* **What is being asked**: Return each line exactly as written. Begin with the first line of the entries and end with the line that has "logic runs. -/".

(Collected data entries)
-- ==== Sys2Proof/Machine/Power.lean ====
section
/-!
DEFINITION. The power controller's own operations and registers, and the JTAG port (R461 to R472, R517). What blocks do
when they stop lies with the operations over the whole state.
-/

namespace Sys2Proof.Machine

/-- R461: whether core logic runs. -/
def Power.awake (p : Power) : Bool := p.phase == .run || p.phase == .quiescing

/-- R463: the idle timer reloads at uptime `now`. -/
def Power.reload (p : Power) (now : Nat) : Power := { p with idleAt := now + p.idleS * 1000000 }

/-- R466: a refusal by block `b` for reason `r`. -/
def Power.refuse (p : Power) (b r now : Nat) : Power := { p with refused := some (b, r), phase := .run, stopped := 0 }.reload now

/-- R464: an entry request that the controller takes up. -/
def Power.request (p : Power) (dormant : Bool) : Power := { p with phase := .quiescing, toDormant := dormant, stopped := 0 }

/-- R465: the second phase: entry completes. -/
def Power.enter (p : Power) (now : Nat) : Power :=
  { p with phase := if p.toDormant then .dormant else .standby, entered := now, stopped := 0,
           pads := if p.toDormant then false else p.pads }

/-- R472: seconds left on the AON timer. -/
def Power.aonLeft (p : Power) (now : Nat) : Nat :=
  if p.phase = .standby ∨ p.phase = .dormant then p.aonS - (now - p.entered) / 1000000 else p.aonS

/-- R462: a unit becomes active again. -/
def Power.ungate (p : Power) (kind n : Nat) : Power := { p with gated := p.gated.filter (· != (kind, n)) }

/-- R462: a unit is gated. -/
def Power.gate (p : Power) (kind n : Nat) : Power := { p.ungate kind n with gated := (p.ungate kind n).gated ++ [(kind, n)] }

/-- R472: PWR_STAT.STATE. -/
def PwrPhase.code : PwrPhase → Nat
  | .quiescing => 1
  | .standby => 2
  | .dormant => 4
  | _ => 0

/-- The PWR_ register at offset `o`. -/
def Power.readReg (p : Power) (now o : Nat) : Word :=
  if o = 0 then BitVec.ofNat 32 p.idleS
  else if o = 4 then BitVec.ofNat 32 (p.phase.code + (if p.abortWake then 16 else 0) + p.wakeSrc <<< 8)
  else if o = 8 then
    match p.refused with
    | some (b, r) => BitVec.ofNat 32 (2 ^ 31 + b <<< 8 + r)
    | none => 0
  else if o = 0xC then BitVec.ofNat 32 (p.aonLeft now)
  else if o = 0x10 then BitVec.ofNat 32 (if p.pads then 1 else 0)
  else if o = 0x14 then BitVec.ofNat 32 (p.borCount <<< 16 + if p.bor then 1 else 0)
  else if o = 0x18 then
    let n := fun k => (p.gated.filter fun g => g.1 == k).length
    BitVec.ofNat 32 (n 2 <<< 16 + n 1 <<< 8 + n 0)
  else 0

/-- R463, R472: a write of a PWR_ register by P0's host or the Setter; PWR_PADREL is a command of its own. -/
def Power.writeReg (p : Power) (now o : Nat) (v : Word) : Power :=
  if o = 0 then
    let s := v.fld 0 17
    if s > 86400 then p
    else if p.idleS = 0 then { p with idleS := s }.reload now
    else { p with idleS := s }
  else if o = 4 then { p with abortWake := p.abortWake && !v.flag 4 }
  else if o = 8 then { p with refused := if v.flag 31 then none else p.refused }
  else if o = 0xC then { p with aonS := if v.fld 0 17 > 86400 then p.aonS else v.fld 0 17 }
  else if o = 0x14 then { p with bor := p.bor && !v.flag 0 }
  else p

/-- R471: brown-out: the AON domain resets; PWR_BOR survives. -/
def Power.brownOut (p : Power) : Power :=
  { Power.reset with bor := true, borCount := incSat 0xFFFF p.borCount, wakeN := p.wakeN, railsOut := p.railsOut,
                     temp := p.temp, hot := p.hot }

/-! ### JTAG (R517) -/

def idcodeBits : List Bool := (List.range 32).map fun i => Nat.testBit 0x18064A3D i

/-- What a register that has captured `cap` gives on TDO while `bits` are shifted in. -/
def shiftOut (cap bits : List Bool) : List Bool := (cap ++ bits).take bits.length

/-- What the register holds then, first bit nearest TDO. -/
def shiftIn (cap bits : List Bool) : List Bool := (cap ++ bits).drop bits.length

end Sys2Proof.Machine
end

* **Task output**:
-- ==== Sys2Proof/Machine/Power.lean ====
section
/-!
DEFINITION. The power controller's own operations and registers, and the JTAG port (R461 to R472, R517). What blocks do
when they stop lies with the operations over the whole state.
-/

namespace Sys2Proof.Machine

/-- R461: whether core logic runs. -/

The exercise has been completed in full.